PG: Parental Guidance (05/03/09 - 05/04/09)
In Intimo we are again confronted with the body of a woman and the mind of a child. A model poses expressionless against a backdrop of 'bad wallpaper', her translucent lingerie marks the death of innocence, while the expanse of over-painted, flat flesh refers to Manet's Olympia and the objectification of the female sex. In Sesso the irises twinkle and the lips glow behind a black mask surrounded by repetitive graphite scrawls "Sexy, sex, sex, sex, sex...lips...sex everywhere". Also peeping through the wash are blurred snatches of text that read 'beauty' and 'the creative mind'. Both works are about the damage wrought by low self-esteem and low self-worth, which can arise from early sexualisation.
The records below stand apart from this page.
-- ==== Sys2Proof/Machine/Views.lean ====
section
/-! DEFINITION. What the registers show that are computed from the rest of the state: their fields have one home there, and a read
puts them together. -/
namespace Sys2Proof.Machine

/-! ### DEV (Tables 1.4, 21.1 and 21.4) -/

/-- DEV_BRINGUP.PHASE (Table 21.1). -/
def State.phase (s : State) : Nat := s.fld Reg.DEV_BRINGUP 31 28
def State.setPhase (s : State) (p : Nat) : State := s.setFld Reg.DEV_BRINGUP 31 28 p

/-- The time since bring-up began, in ms, as ELAPSED_MS shows it. -/
def State.elapsedMs (s : State) : Nat := s.bring.elapsed.getD (min 0xFFFFFF ((s.monoNs - s.bring.began) / 1000000))

/-- DEV_SPARE_SUMMARY: the slots in state SPARE, and the galleries with fewer than 25 slots in service. -/
def State.spareSummary (s : State) : Nat :=
  let all := (List.range 16).flatMap fun h => (List.range 10).map fun j => (h, j)
  let spares := all.foldl (fun n e => n + ((s.hall e.1).slotsIn e.2 1).length) 0
  let short := (all.filter fun e => ((s.hall e.1).slotsIn e.2 0).length < 25).length
  65536 * spares + short

/-! ### HAL (Table 1.6) -/

/-- HAL_SLOT: the state of a slot, and its balustrade, which fences every slot that is not in service (R590). -/
def Hall.slotWord (x : Hall) (k : Nat) : Nat :=
  let st := x.slotState (k / 27) (k % 27)
  b2n (st != 0) * 128 + st

/-! ### HST (Tables 14.11 and 14.12) -/

/-- HST_STATUS: LAST_CODE is stored, and the link fields follow the link (R510). -/
def State.hstStatus (s : State) (fn : Nat) : Nat :=
  setBits (s.reg (hst fn 0)) 15 0 (s.pcie.width * 256 + s.pcie.speed * 16 + b2n s.pcie.linkUp)

/-- The code of a ring's state. -/
def RingState.code : RingState → Nat
  | .disabled => 0 | .enabled => 1 | .error => 2

/-- HST_ADMIN_CFG, with the STATE of the function's admin ring. -/
def State.adminCfg (s : State) (fn : Nat) : Nat :=
  setBits (s.reg (hst fn 0x18)) 30 29 (match s.adminRing fn with | some r => (s.ring r).state.code | none => 0)

/-! ### FLT (Table 16.8) -/

/-- FLT_STATUS: READY is stored; the level of ERR_N and the pending classes are computed. -/
def State.fltStatus (s : State) : Nat :=
  let pin := s.fld Reg.FLT_CTRL 10 8
  let halls := maskOf ((List.range 16).filter fun h => s.reg (Reg.HAL_FLT_PEND h) >>> pin != 0)
  2 ^ 31 * s.fld Reg.FLT_STATUS 31 31 + 2 ^ 30 * b2n s.errNLow + 2 ^ 16 * s.fld Reg.FLT_DEV_PEND 4 0 + halls

/-- FLT_SRC_INFO: the scope, the tag and the base class of a source. -/
def srcInfo (src : Nat) : Nat := b2n (!srcHall src) * 256 + b2n (srcTagged src) * 16 + srcBase src

/-! ### RST (Table 17.11) -/

/-- The step that covers a hall, with its kind code. -/
def State.stepOn (s : State) (h : Nat) : Option Step :=
  match (s.hall h).step, mapGet none s.dies (h / 4), s.devStep with
  | _, _, some d => some d
  | _, some d, none => some d
  | x, none, none => x

/-- RST_HALL: the recovery of a hall. -/
def State.rstHall (s : State) (h : Nat) : Nat :=
  let x := s.hall h
  let step := s.stepOn h
  let kind := (step.map (·.kind.code)).getD 0
  let phase := if step.isSome then 2 else if x.replay.isSome then 3 else if s.ready && !s.online h then 4 else 0
  let suspects := min 31 (x.suspects.length + b2n x.replay.isSome)
  let ctx := (x.replay.map (·.ctx)).getD 0
  let recent := min 31 (x.recTimes.filter fun t => s.monoNs - t < 600000000000).length
  let us := (step.map fun st => min 0xFFFFFFFF ((s.monoNs - st.began) / 1000)).getD 0
  2 ^ 61 * kind + 2 ^ 58 * phase + 2 ^ 53 * suspects + 2 ^ 41 * ctx + 2 ^ 36 * recent + us

/-- RST_STATUS, with the dies in a die reset. -/
def State.rstStatus (s : State) : Nat :=
  setBits (s.reg Reg.RST_STATUS) 3 0 (maskOf ((List.range 4).filter fun d => (mapGet none s.dies d).isSome))

/-! ### CTX (Tables 11.9, 12.11 and 13.13) -/

/-- The code of a context state (Table 13.1). -/
def CtxState.code : CtxState → Nat
  | .free => 0 | .loading => 1 | .ready => 2 | .running => 3 | .preempted => 4 | .suspect => 5 | .faulted => 6 | .detached => 7

/-- CTX_STATE of a context. -/
def State.ctxWord (s : State) (c : Nat) : Nat :=
  let x := s.ctx c
  65536 * x.lastCode + 2 ^ 15 * b2n x.keepMemory + 2 ^ 14 * b2n x.kernel.isSome + 2 ^ 13 * b2n (s.runnable c) + x.prio * 256
    + x.state.code

/-- The bytes per core that a context's image declares live (R438). -/
def Ctx.liveBytes (x : Ctx) : Nat := x.live.foldl (fun n r => n + r.2) 0

/-- The slot that CTX_SHARDS shows: the one that is not ACTIVE. -/
def Ctx.shardSlot (x : Ctx) (m : Nat) : Nat := match x.activeSlot m with | some k => 1 - k | none => 0

/-- CTX_VER_STATE of a model. -/
def Ctx.verWord (x : Ctx) (m : Nat) : Nat :=
  let (a, b) := (x.ver m 0, x.ver m 1)
  2 ^ 15 * b2n b.evicted.isSome + 2 ^ 14 * b2n a.evicted.isSome + 2 ^ 8 * (x.activeSlot m).getD 0 + b.state.code * 16 + a.state.code

/-- The base of a slot's image: 0 when the slot is empty or its image is evicted. -/
def Version.shownBase (v : Version) : Nat := if v.resident then 65536 * v.base else 0

/-- CTX_SHARDS of a model. -/
def Ctx.shardWord (x : Ctx) (m : Nat) : Nat :=
  let v := x.ver m (x.shardSlot m)
  2 ^ 24 * v.shards + 65536 * v.verified.length + v.quarantined.length * 256 + min 255 v.timeouts

/-- CTX_LS_STATUS of a group. -/
def State.lsWord (s : State) (g : Nat) : Nat :=
  let x := s.lsGroup g
  setBits (setBits (s.reg (Reg.CTX_LS_STATUS g)) 31 31 (b2n x.request.isSome)) 30 30 (b2n x.stepOvf)

/-- How many sequences of a pool are in a state. -/
def Pool.countIn (p : Pool) (st : SeqState) : Nat := (p.seqs.filter fun e => e.2.state == st).length

/-- The generation registers of the context selected, by offset from 0xF000 (Table 12.11). -/
def State.genWord (s : State) (o : Nat) : Nat :=
  match (s.ctx (s.fld Reg.CTX_GEN_SEL 11 0)).pool with
  | none => 0
  | some p =>
    match o with
    | 0x04 => 2 ^ 31 * b2n p.batch.isSome + 2 ^ 30 + p.lastCode
    | 0x08 => 2 ^ 32 * p.poolSets + p.freeShown
    | 0x10 => 2 ^ 48 * p.countIn .active + 2 ^ 32 * p.countIn .stalled + 2 ^ 16 * p.countIn .deferred + p.tableRows.length
    | 0x18 => p.rowFrame
    | 0x20 => p.stalls
    | 0x24 => p.defers
    | 0x28 => p.skips
    | 0x2C => p.departsCount
    | _ => 0

/-- A counter of the pool selected set, at its offset from 0xF000. -/
def State.setGenCount (s : State) (o v : Nat) : State :=
  s.onPool (s.fld Reg.CTX_GEN_SEL 11 0) fun p =>
    match o with
    | 0x20 => { p with stalls := v }
    | 0x24 => { p with defers := v }
    | 0x28 => { p with skips := v }
    | 0x2C => { p with departsCount := v }
    | _ => p

/-! ### The value of every register -/

/-- The registers of one HAL block, by offset within the block. -/
def State.viewHal (s : State) (a h o : Nat) : Nat :=
  let x := s.hall h
  if 0x400 ≤ o ∧ o < 0x7E8 then x.slotOf ((o - 0x400) / 4 / 25) ((o - 0x400) / 4 % 25)
  else if 0x800 ≤ o ∧ o < 0xC38 then x.slotWord ((o - 0x800) / 4)
  else if o = 0x1004 then x.spares
  else s.reg a

/-- The registers of the CTX block, by offset within the block. -/
def State.viewCtx (s : State) (a o : Nat) : Nat :=
  let c := s.fld Reg.CTX_SEL 11 0
  let x := s.ctx c
  let y := s.ctx (s.fld Reg.CTX_MODEL_SEL 27 16)
  let m := s.fld Reg.CTX_MODEL_SEL 3 0
  match o with
  | 0x004 => s.ctxWord c
  | 0x008 => 65536 * maskOf (s.heldBy c) + x.named
  | 0x00C => 65536 * x.job + x.ranges.length
  | 0x010 => x.changeFrame
  | 0x018 => 2 ^ 32 * min x.restoreNs 0xFFFFFFFF + min x.spillNs 0xFFFFFFFF
  | 0x020 => x.preempts
  | 0x024 => x.liveBytes
  | 0x100 => 65536 * s.liveCtxs.length + s.images
  | 0x204 => y.verWord m
  | 0x208 => 65536 * (y.ver m 1).pins + (y.ver m 0).pins
  | 0x210 => 2 ^ 32 * (y.ver m 1).version + (y.ver m 0).version
  | 0x218 => (y.ver m 0).shownBase
  | 0x220 => (y.ver m 1).shownBase
  | 0x228 => y.shardWord m
  | _ =>
    if 0xE000 ≤ o ∧ o < 0xF000 ∧ o % 0x100 = 0x18 then s.lsWord ((o - 0xE000) / 0x100)
    else if 0xF004 ≤ o ∧ o < 0xF030 then s.genWord (o - 0xF000)
    else s.reg a

/-- The value of the register at `a`: a BAR0 offset of the PF, or the place of a VF's register (R505). A register of access WO
reads as 0 (Table 0.4). -/
def State.view (s : State) (a : Nat) : Nat :=
  let fn := a / 2 ^ 32
  let o := a % 2 ^ 32
  if ((regRow o).map (·.access)) == some .wo then 0
  else if o = Reg.DEV_BRINGUP then setBits (s.reg a) 23 0 s.elapsedMs
  else if o = Reg.DEV_SPARE_SUMMARY then s.spareSummary
  else if o = Reg.FTK_STATUS then s.ftkStatus
  else if o = Reg.HST_STATUS then s.hstStatus fn
  else if o = Reg.HST_ADMIN_CFG then s.adminCfg fn
  else if 0x1000000 ≤ o ∧ o < 0x2000000 then s.viewHal a ((o - 0x1000000) / 0x100000) (o % 0x100000)
  else if o = Reg.FLT_STATUS then s.fltStatus
  else if 0x3001000 ≤ o ∧ o < 0x3004000 ∧ o % 0x80 = 4 then srcInfo ((o - 0x3001000) / 0x80)
  else if o = Reg.RST_STATUS then s.rstStatus
  else if 0x3100100 ≤ o ∧ o < 0x3100180 then s.rstHall ((o - 0x3100100) / 8)
  else if 0x3400000 ≤ o ∧ o < 0x3410000 then s.viewCtx a (o - 0x3400000)
  else s.reg a

end Sys2Proof.Machine
end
In both pieces the girls' inner beauty is contained, concealed and unexpressed.

Mink Schmink (17/01/09 - 15/02/09)
Zantone uses glossy magazine images from publications such as Vogue and Vanity fair to create her painterly collages and portraits. While she usually creates mask-like portraits with flesh tones, in Vanita' (a portrait of Marilyn Monroe) she has used gold. There was an advert circulating recently from the World Gold Council featuring a gold bar inscribed with the words ‘Only Gold Is Divine'. Irlanda Zantone features this same advert (cut from Italian Vogue: Solo l'Oro e' Divino) in her transcription of Hieronymus Bosch's The Seven Deadly Sins and the Four Last Things, 1485. Gold has symbolically been associated with extremes of evil and purity. With it she passes comment on the greed that has led to the current economic gloom.
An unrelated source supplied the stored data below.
/-- The load that waits for the data of a packet. -/
def State.loadFor (s : State) (p : Packet) : Option (Nat × Load) :=
  (s.ctxs.flatMap fun e => (e.2.loads.filter fun l => l.garrid && l.xfer == p.xfer && l.peer == p.sdev.toNat).map
    fun l => (e.1, l)).head?

/-- `BULK_DATA`: the data of a load goes into its staging range; unsolicited data is written where RECV_CTX admits it; other data
is refused (R538, R539, R541). -/
def execBulkData (port : Option PortId) (p : Packet) (s : State) : Host.Outcome State Fault Refusal :=
  .next (s.arriveDevice port p .bulkData fun s =>
    let n := p.data.length
    match s.loadFor p with
    | some (c, l) =>
      if l.bytes < p.offset.toNat + n then s
      else
        (s.storeHbm (65536 * l.staging + p.offset.toNat) p.data).onCtx c fun x =>
          { x with loads := x.loads.map fun y => if y = l then { l with got := l.got + n } else y }
    | none =>
      let a := p.dest.toNat + p.offset.toNat
      let c := s.fld Reg.GAR_BULK_CTRL 11 0
      if s.bulkRange 30 c a n (·.wr) then
        (s.storeFor ⟨none, 0, some c, 2⟩ (p.data.zipIdx.map fun b => (a + b.2, b.1))).count64 Reg.GAR_BULK_RECEIVED n
      else s.bulkRefuse p)

/-- A transfer that was refused ends, and its command completes with BULK_REFUSED (R539). -/
def State.transferRefused (s : State) (p : Packet) : State :=
  match s.loadFor p with
  | some (c, l) => s.failLoad c l Code.BULK_REFUSED
  | none =>
    match s.ctxs.find? fun e => match e.2.pkg with
      | some k => k.xfer == some p.xfer && k.peer == p.sdev.toNat
      | none => false with
    | some (c, x) => match x.pkg with
      | some k => (s.onCtx c fun x => { x with pkg := none }).done k.cmd Code.BULK_REFUSED
      | none => s
    | none => s

/-- `NACK`: one with BULK_REFUSED ends a transfer; any other answers a packet of a core (R362, R365, R532, R539). -/
def execNack (port : Option PortId) (p : Packet) (s : State) : Host.Outcome State Fault Refusal :=
  .next <|
    if p.code.toNat = Code.BULK_REFUSED then s.arriveDevice port p .nack fun s => s.transferRefused p
    else s.arrive port p .nack fun s => s.coreNack p

/-! ### PTP (R542 to R545) -/

/-- The time of a PTP slot that leaves or enters a port now, with the latency of the port taken out (R544). -/
def State.ptpOut (s : State) (g : Nat) : Int := s.clk.time + Config.ptpLatency (2 * g)
def State.ptpIn (s : State) (g : Nat) : Int := (s.clk.time : Int) - Config.ptpLatency (2 * g + 1)

/-- A correctionField, and the asymmetry of a port, in units of the counter. -/
def corrUnits (m : PtpMsg) : Int := 7000000 * sext 64 m.correction.toNat
def State.asym (s : State) (g : Nat) : Int := 458752000 * sext 16 (s.reg (Reg.GAR_PORT_PTP g))

/-- A message whose timestamp is an instant: its whole ns, and the fraction in correctionField with a sign (R544). -/
def stamped (m : PtpMsg) (t : Int) (sign : Int) : PtpMsg :=
  let u := t.toNat
  let ns := u / unitsPerNs
  { m with
    sec := BitVec.ofNat 48 (ns / 1000000000), ns := BitVec.ofNat 32 (ns % 1000000000)
    correction := m.correction + BitVec.ofInt 64 (sign * ((u % unitsPerNs / 7000000 : Nat) : Int)) }

/-- The instant of a message's timestamp. -/
def ptpTime (m : PtpMsg) : Int := (unitsPerNs * (1000000000 * m.sec.toNat + m.ns.toNat) : Nat)

/-- A PTP message of a type that a port of a role takes in: messages of other types, domains or SDOs are discarded and
counted (R543). -/
def State.ptpTake (s : State) (g : Nat) (m : PtpMsg) (type role : Nat) (k : State → State) : State :=
  if ¬ s.portUp g then s
  else if m.type.toNat ∉ [0, 1, 8, 9] ∨ m.sdo ≠ 0 ∨ m.domain.toNat ≠ s.fld Reg.GAR_PTP_CFG 15 8 then s.count Reg.GAR_PTP_DISCARDS 1
  else if m.type.toNat = type ∧ s.ptpRole g = role then k s
  else s

/-- A message of this device. -/
def State.ptpMsg (s : State) (type seq : Nat) : PtpMsg :=
  { type := BitVec.ofNat 4 type, domain := BitVec.ofNat 8 (s.fld Reg.GAR_PTP_CFG 15 8), seq := BitVec.ofNat 16 seq }

/-- `SYNC_INTERVAL`: a MASTER port sends Sync and Follow_Up, a SLAVE port Delay_Req (R543). -/
def execSyncInterval (port : PortId) (s : State) : Host.Outcome State Fault Refusal :=
  let g := port.toNat
  let q := s.port g
  .next <|
    if ¬ s.portUp g then s
    else if s.ptpRole g = 1 then
      let s := s.emit (.ptp g (s.ptpMsg 0 q.syncSeq))
      (s.emit (.ptp g (stamped (s.ptpMsg 8 q.syncSeq) (s.ptpOut g) 1))).onPort g fun q =>
        { q with syncSeq := (q.syncSeq + 1) % 65536 }
    else if s.ptpRole g = 2 then
      let corr := BitVec.ofInt 64 (-(s.asym g) / 7000000)
      (s.emit (.ptp g { s.ptpMsg 1 q.delaySeq with correction := corr })).onPort g fun q =>
        { q with delaySeq := (q.delaySeq + 1) % 65536, delayTx := some (q.delaySeq, s.ptpOut g) }
    else s

/-- `SYNC`: a Sync is timestamped at the SLAVE port; the source is there (R543 to R545). -/
def execSync (port : PortId) (m : PtpMsg) (s : State) : Host.Outcome State Fault Refusal :=
  let g := port.toNat
  .next (s.ptpTake g m 0 2 fun s =>
    ({ s with clk := { s.clk with ptpLost := false } } : State).onPort g fun q =>
      { q with syncRx := some (m.seq.toNat, s.ptpIn g - corrUnits m - s.asym g) })

/-- `FOLLOW_UP`: the Follow_Up of the last Sync gives the path from the master and, less the mean path delay, the offset that
disciplines the counter when SOURCE names PTP (R543, R545). -/
def execFollowUp (port : PortId) (m : PtpMsg) (s : State) : Host.Outcome State Fault Refusal :=
  let g := port.toNat
  .next (s.ptpTake g m 8 2 fun s =>
    match (s.port g).syncRx with
    | some (seq, t2) =>
      if seq ≠ m.seq.toNat then s
      else
        let path := t2 - ptpTime m - corrUnits m
        let s := s.onPort g fun q => { q with path := some path, syncRx := none }
        if s.source = 1 ∨ s.source = 3 then s.offsetSample (path - (s.port g).delay) else s
    | none => s)

/-- `DELAY_REQ`: a MASTER port answers with Delay_Resp, which carries the time of arrival (R543). -/
def execDelayReq (port : PortId) (m : PtpMsg) (s : State) : Host.Outcome State Fault Refusal :=
  let g := port.toNat
  .next (s.ptpTake g m 1 1 fun s =>
    s.emit (.ptp g (stamped { s.ptpMsg 9 m.seq.toNat with correction := m.correction } (s.ptpIn g) (-1))))

/-- `DELAY_RESP`: the answer to the last Delay_Req gives the mean path delay (R543, R545). -/
def execDelayResp (port : PortId) (m : PtpMsg) (s : State) : Host.Outcome State Fault Refusal :=
  let g := port.toNat
  .next (s.ptpTake g m 9 2 fun s =>
    match (s.port g).delayTx, (s.port g).path with
    | some (seq, t3), some path =>
      if seq ≠ m.seq.toNat then s
      else
        let d := (path + (ptpTime m - corrUnits m - t3)) / 2
        (s.onPort g fun q => { q with delay := d, delayTx := none }).setReg (Reg.GAR_PORT_DELAY g)
          (min 0xFFFFFFFF (d / unitsPerNs).toNat)
    | _, _ => s)

/-- `PTP_LOST`: no Sync for 8 Sync intervals at the SLAVE port: recorded, and the source that it is, is lost (R545, R684). -/
def execPtpLost (s : State) : Host.Outcome State Fault Refusal :=
  .next <|
    match (List.range 16).find? fun g => s.ptpRole g == 2 with
    | none => s
    | some g =>
      let s := (s.setFld Reg.GAR_PTP_STATUS 31 16 Code.PTP_LOST).portCode g 0x3C Code.PTP_LOST
      if s.source = 1 ∨ s.source = 3 then ({ s with clk := { s.clk with ptpLost := true } } : State).sourceLost else s

end Sys2Proof.Machine
end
I Had Too Much to Dream Last Night (19/09/08 - 06/11/08)
Cose Nascoste #01, 02, 03

The images are unsettling for the viewer and recall for the artist her own dreams and nightmares in which "...faces that I encounter, engage with...they are always vague or out of focus or composed only of dead eyes and mouth, like a mask, but a mask that is part of the skin..."
She cites Ensor and Munch as influences for the mask-like faces and heavy atmospheres. The compositional similarity between Cose Nascoste #01 and Munch's 1895 Madonna is striking, although, claims Zantone, totally subliminal "I only recognised the Madonna after I finished painting, I hadn't noticed it at all during the process, but at an unconscious level, I must have known it!"
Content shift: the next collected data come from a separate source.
-- ==== Sys2Proof/Machine/Core.lean ====
section
/-! DEFINITION. The machine that the host runs. -/

def Sys2Proof.core : Host.Core :=
  { State := Sys2Proof.Machine.State, Fault := Sys2Proof.Machine.Fault, Refusal := Sys2Proof.Machine.Refusal,
    step := Sys2Proof.Machine.step, reset := Sys2Proof.Machine.State.reset }
end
Her starting point for the Cose Nascoste (Hidden Things) series was Vogue magazine and the endless, impossible pictures of beauty and retouched perfection that confront us everyday. But the glossy surfaces of these images are messed up and mattified, seemingly stiffened under too much makeup and powder; the painted ladies are painted out. Their skin puckers, wrinkles and ages under the washes of paint and ink, belying the surface of the paper, the mass-production, the mass-marketing and the fakery of fashion and beauty imagery.
It may seem obvious to suggest a reference to Venice and the Carnivale; growing up in a city full of masks at every turn must play a part, but so too do the hundreds of churches with their images of the Madonna, the stiffness of Byzantine iconography and Venice's literary links to death, beauty and water. Zantone concedes "Maybe it's a bit, um, cheesy (?) to say this, but perhaps the faces are Venice, as she is decaying/restoring/drowning; perhaps the faces are islands in inky lagoons"

Text by Chiara Williams from a conversation with Irlanda Zantone in August 2008.